Romans 4:5 But to him who does not work but believes on Him who justifies the ungodly, his faith is accounted for righteousness,
Years ago in the city of St. Louis, I (WRN) was holding noon meetings in the Century Theater. One day I spoke on this verse,—Romans 4:5. After the audience had gone, I was addressed by a fine-looking man of middle age, who had been waiting alone in a box-seat for me.
He immediately said, “I am Captain G—,” (a man very widely known in the city). And, when I sat down to talk with him, he began: “You are speaking to the most ungodly man in St. Louis.”
I said, “Thank God!”
“What!” he cried. “Do you mean you are glad that I am bad?” “No,” I said; “but I am certainly glad to find a sinner that knows he is a sinner."
“Oh, you do not know the half! I have been absolutely ungodly for years and years and years, right here in St. Louis. I own two Mississippi steamers. Everybody knows me. I am just the most ungodly man in town”’
I could hardly get him quiet enough to ask him: “Did you hear me preach on ‘ungodly people’ today?”
“Mr. Newell,” he said, “I have been coming to these noon meetings for six weeks. I do not think I have missed a meeting. But I cannot tell you a word of what you said today. I did not sleep last night. I have hardly had any sleep for three weeks. I have gone to one man after another to find what to do. And I do what they say. I have read the Bible. I have prayed. I have given money away. But I am the most ungodly wretch in this town. Now what do you tell me to do? I waited here today to ask you that. I have tried everything; but I am so ungodly!”
“Now,” I said, “we will turn to the verse I preached on.” I gave the Bible into his hands, asking him to read aloud: “To him that worketh not.”
“But,” he cried, “how can this be for me? I am the most ungodly man in St. Louis!”
“Wait,” I said, “I beg you go on reading.” So he read, “To him that worketh not, but believeth on him that justifies the ungodly.”
“There!” he fairly shouted, “that’s what I am,—ungodly.” “Then, this verse is about you,” I assured him.
“But please tell me what to do, Mr. Newell. I know I am ungodly: what shall I do?” “Read the verse again, please.”
He read: “To him that worketh not,”—and I stopped him. “There,” I said, “the verse says not to do, and you want me to tell you something to do: I cannot do that.”
“But there must be something to do; if not, I shall be lost forever.” “Now listen with all your soul,” I said. “There was something to do, but it has been done!”

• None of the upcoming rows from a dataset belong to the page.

-- ==== Sys2Proof/Machine/Service.lean ====
section
/-! DEFINITION. The service of the Ranger runtime (chapter 15): directory, placements, start and stop, findings, the port
table, task faults. -/

namespace Sys2Proof.Machine
open Sys2Proof

/-! ### State of the service -/

def svBoot : Nat := 0
def svIdle : Nat := 1
def svStarting : Nat := 2
def svRunning : Nat := 3
def svStopping : Nat := 4
def svQuiesced : Nat := 5
def svRecovery : Nat := 6
def svMaint : Nat := 7

/-- RANGER_SVC.STATE. -/
def State.svState (s : State) : Nat := s.getF Reg.RANGER_SVC 3 0
def State.setSv (s : State) (x : Nat) : State := s.setF Reg.RANGER_SVC 3 0 x
def State.modSvc (s : State) (f : Svc → Svc) : State := { s with svc := f s.svc }

/-! ### Flash and HBM as the runtime uses them (R490, R489) -/

/-- Bytes of the boot flash. -/
def State.flashGet (s : State) (o n : Nat) : List Byte := s.flash.getMany 0xFF o n
def State.flashPut (s : State) (o : Nat) (bs : List Byte) : State := { s with flash := s.flash.setMany 0xFF o bs }

/-- The directory (Table 15-3). -/
def State.dir (s : State) : List Byte := s.flashGet 0 4096
/-- Does its CRC match. -/
def State.dirOk (s : State) : Bool := crc16 (s.dir.take 4094) == leAt s.dir 4094 2
/-- A directory begun anew: no placement, no address, and the default PTP role 1 (R503). -/
def newDir : List Byte := leBytes 4 0x31445254 ++ leBytes 1 1 ++ List.replicate 137 0 ++ leBytes 1 1 ++ List.replicate 3951 0
/-- Replace bytes of the directory and its CRC; a directory whose CRC fails is begun anew. -/
def State.putDir (s : State) (o : Nat) (bs : List Byte) : State :=
  let d := if s.dirOk then s.dir else newDir
  let d := (d.take o ++ bs ++ d.drop (o + bs.length)).take 4094
  s.flashPut 0 (d ++ leBytes 2 (crc16 d))

def State.dirState (s : State) : Nat := leAt s.dir 5 1
/-- PTP_ROLE (R503). -/
def State.ptpRole (s : State) : Nat := if s.dirOk then leAt s.dir 142 1 else 1
def fwBase : Nat := 0x00200000
def plxBase : Nat := 0x04000000
def fwMax : Nat := 62 * 2 ^ 20
def plxMax : Nat := 448 * 2 ^ 20
def State.plxLen (s : State) : Nat := leAt (s.flashGet 48 8) 0 8
/-- The PLX header (Table 6-12), and its PLACEMENT. -/
def State.plxHead (s : State) : List Byte := s.flashGet plxBase 128
def State.placement (s : State) : Nat := leAt s.plxHead 24 8

/-- The digest of a DXB or PLX image of `len` bytes at a flash offset, from byte `hd` on (R210, R212). -/
def State.imageDigest (s : State) (base hd len : Nat) : List Byte := sha256 (s.flashGet (base + hd) (min len plxMax - hd))

/-- The DIGESTS record as the directory has the images, on chip 0, whose island has the tag (R662, Table 21-3): zeros for a
placement that there is not. -/
def State.putDigests (s : State) : State :=
  if s.pos ≠ 0 then s
  else
    let d := s.dir
    s.recPut recDigests ((d.drop 16).take 32 ++
      (if s.plxLen = 0 then List.replicate 40 0 else (d.drop 56).take 32 ++ leBytes 8 s.placement))

/-- Write and read HBM. -/
def State.hbmPut (s : State) (a : Nat) (bs : List Byte) : State := (s.hbmWrite a (runsOf a bs)).2
def State.hbmGet (s : State) (a n : Nat) : List Byte × State :=
  match s.hbmRead a n with
  | (some (bs, _), s) => (bs, s)
  | (none, s) => (List.replicate n 0, s)

/-- Where the placement is staged (R603), golden copies and programs lie (Table 15-1). -/
def stageBase : Nat := 0x0A00000000
def goldBase : Nat := 0x0BC0000000
def ringBase (r : Nat) : Nat := 0x0BD0000000 + r * 0x200000
def progBase : Nat := 0x0BD1000000

/-- The placement is staged in HBM (R603). -/
def State.stage' (s : State) : State := s.hbmPut stageBase (s.flashGet plxBase s.plxLen)

/-! ### PLX records (R212 to R214) -/

/-- A record of the placement. -/
structure Rcd where
  typ : Nat
  chip : Nat
  mac : Nat
  tile : Nat
  param : List Byte
  body : List Byte
  deriving DecidableEq, Repr

/-- The records from flash offset o up to END; `fuel` bounds them. -/
def State.plxRecords (s : State) : Nat → Nat → List Rcd
  | 0, _ => []
  | fuel + 1, o =>
    let h := s.flashGet o 32
    let n := leAt h 8 8
    if leAt h 0 2 = 0xFFFF ∨ plxBase + s.plxLen ≤ o then []
    else
      ⟨leAt h 0 2, leAt h 4 1, leAt h 5 1, leAt h 6 2, h.drop 16, s.flashGet (o + 32) (min n plxMax)⟩ ::
        s.plxRecords fuel (o + (32 + n + 63) / 64 * 64)

/-- Every record, and those that map to this chip (R492). -/
def State.records (s : State) : List Rcd := s.plxRecords (leAt s.plxHead 10 2) (plxBase + 128)
def State.myRecords (s : State) (typ : Nat) : List Rcd :=
  s.records.filter fun r => r.typ == typ && 4 * s.svc.base + r.chip == s.chipId

/-- Does the runtime run on Ranger core k: the chip has booted and is not RETAINED, and the core is not halted. -/
def State.runtimeOn (s : State) (k : Fin 4) : Bool :=
  !s.life.off && !s.life.failed && s.svState != svBoot && s.svState != svRecovery && s.getF Reg.CLK_LIFE 3 0 != 3 &&
    !(s.core (.ranger k)).halted

/-! ### The steps of a start (Table 15-4) -/

/-- Which check of step 1 fails: 0 a digest, 1 the mapping, 2 a chip that does not answer with SLOT_OK. -/
def State.startCheck (s : State) (answers : Bool) : Option Nat :=
  let dg := s.imageDigest plxBase 128 (leAt s.plxHead 16 8)
  let blz := match s.recGet recDigests with
    | some d => !s.life.tag || (d.drop 32).take 32 == dg
    | none => true
  if s.plxLen = 0 ∨ dg ≠ (s.plxHead.drop 32).take 32 ∨ dg ≠ (s.dir.drop 56).take 32 ∨ blz = false then some 0
  else if 64 < 4 * s.svc.base + leAt s.plxHead 8 2 then some 1
  else if !answers || !s.slotOk || s.svc.sameId then some 2
  else none

/-- A start fails at a step: event 0x7013, and the service is IDLE (R494). -/
def State.startFail (s : State) (step check : Nat) : State :=
  ((s.modSvc fun v => { v with todo := [], acts := [], quiesce := false }).setSv svIdle).raise 0x7013 0 (step + 256 * check)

Then I told him how God had so loved him, all ungodly as he was, that He sent Christ to die for the ungodly. And that God’s judgment had fallen on Christ, who has been forsaken of God for his, Captain G——’s, sins there on the cross.
Then, I said, “God raised up Christ; and sent us preachers to beseech men, all ungodly as they are, to believe on this God who declares righteous the ungodly, on the ground of Christ’s shed blood.”
He suddenly leaped to his feet and stretched his hand out to me. “Mr. Newell,” he said, “I will accept that proposition!” and off he went, without another word.
Next noonday, at the opening of the meeting, I saw him beckoning to me from the wings of the stage. I went to him, “May I say a word to these people?” he asked. I saw his shining face, & gladly brought him in.
I said to the great audience, “Friends, this is Captain G——, whom most, it not all of you, know. He wants to say a word to you.”
“I want to tell you all of the greatest proposition I ever found,” he cried: “I am a business man, and know a good proposition. But I found one yesterday that so filled me with joy, that I could not sleep a wink all night. I found out that God for Jesus Christ’s sake declares righteous any ungodly man that trusts Him. I trusted Him yesterday; and you all know what an ungodly man I was. I thank you all for listening to me; but I felt I could not help but tell you of this wonderful proposition; that God should count me righteous. I have been such a great sinner.”
This beloved man lived many years in St. Louis, an ornament to his confession.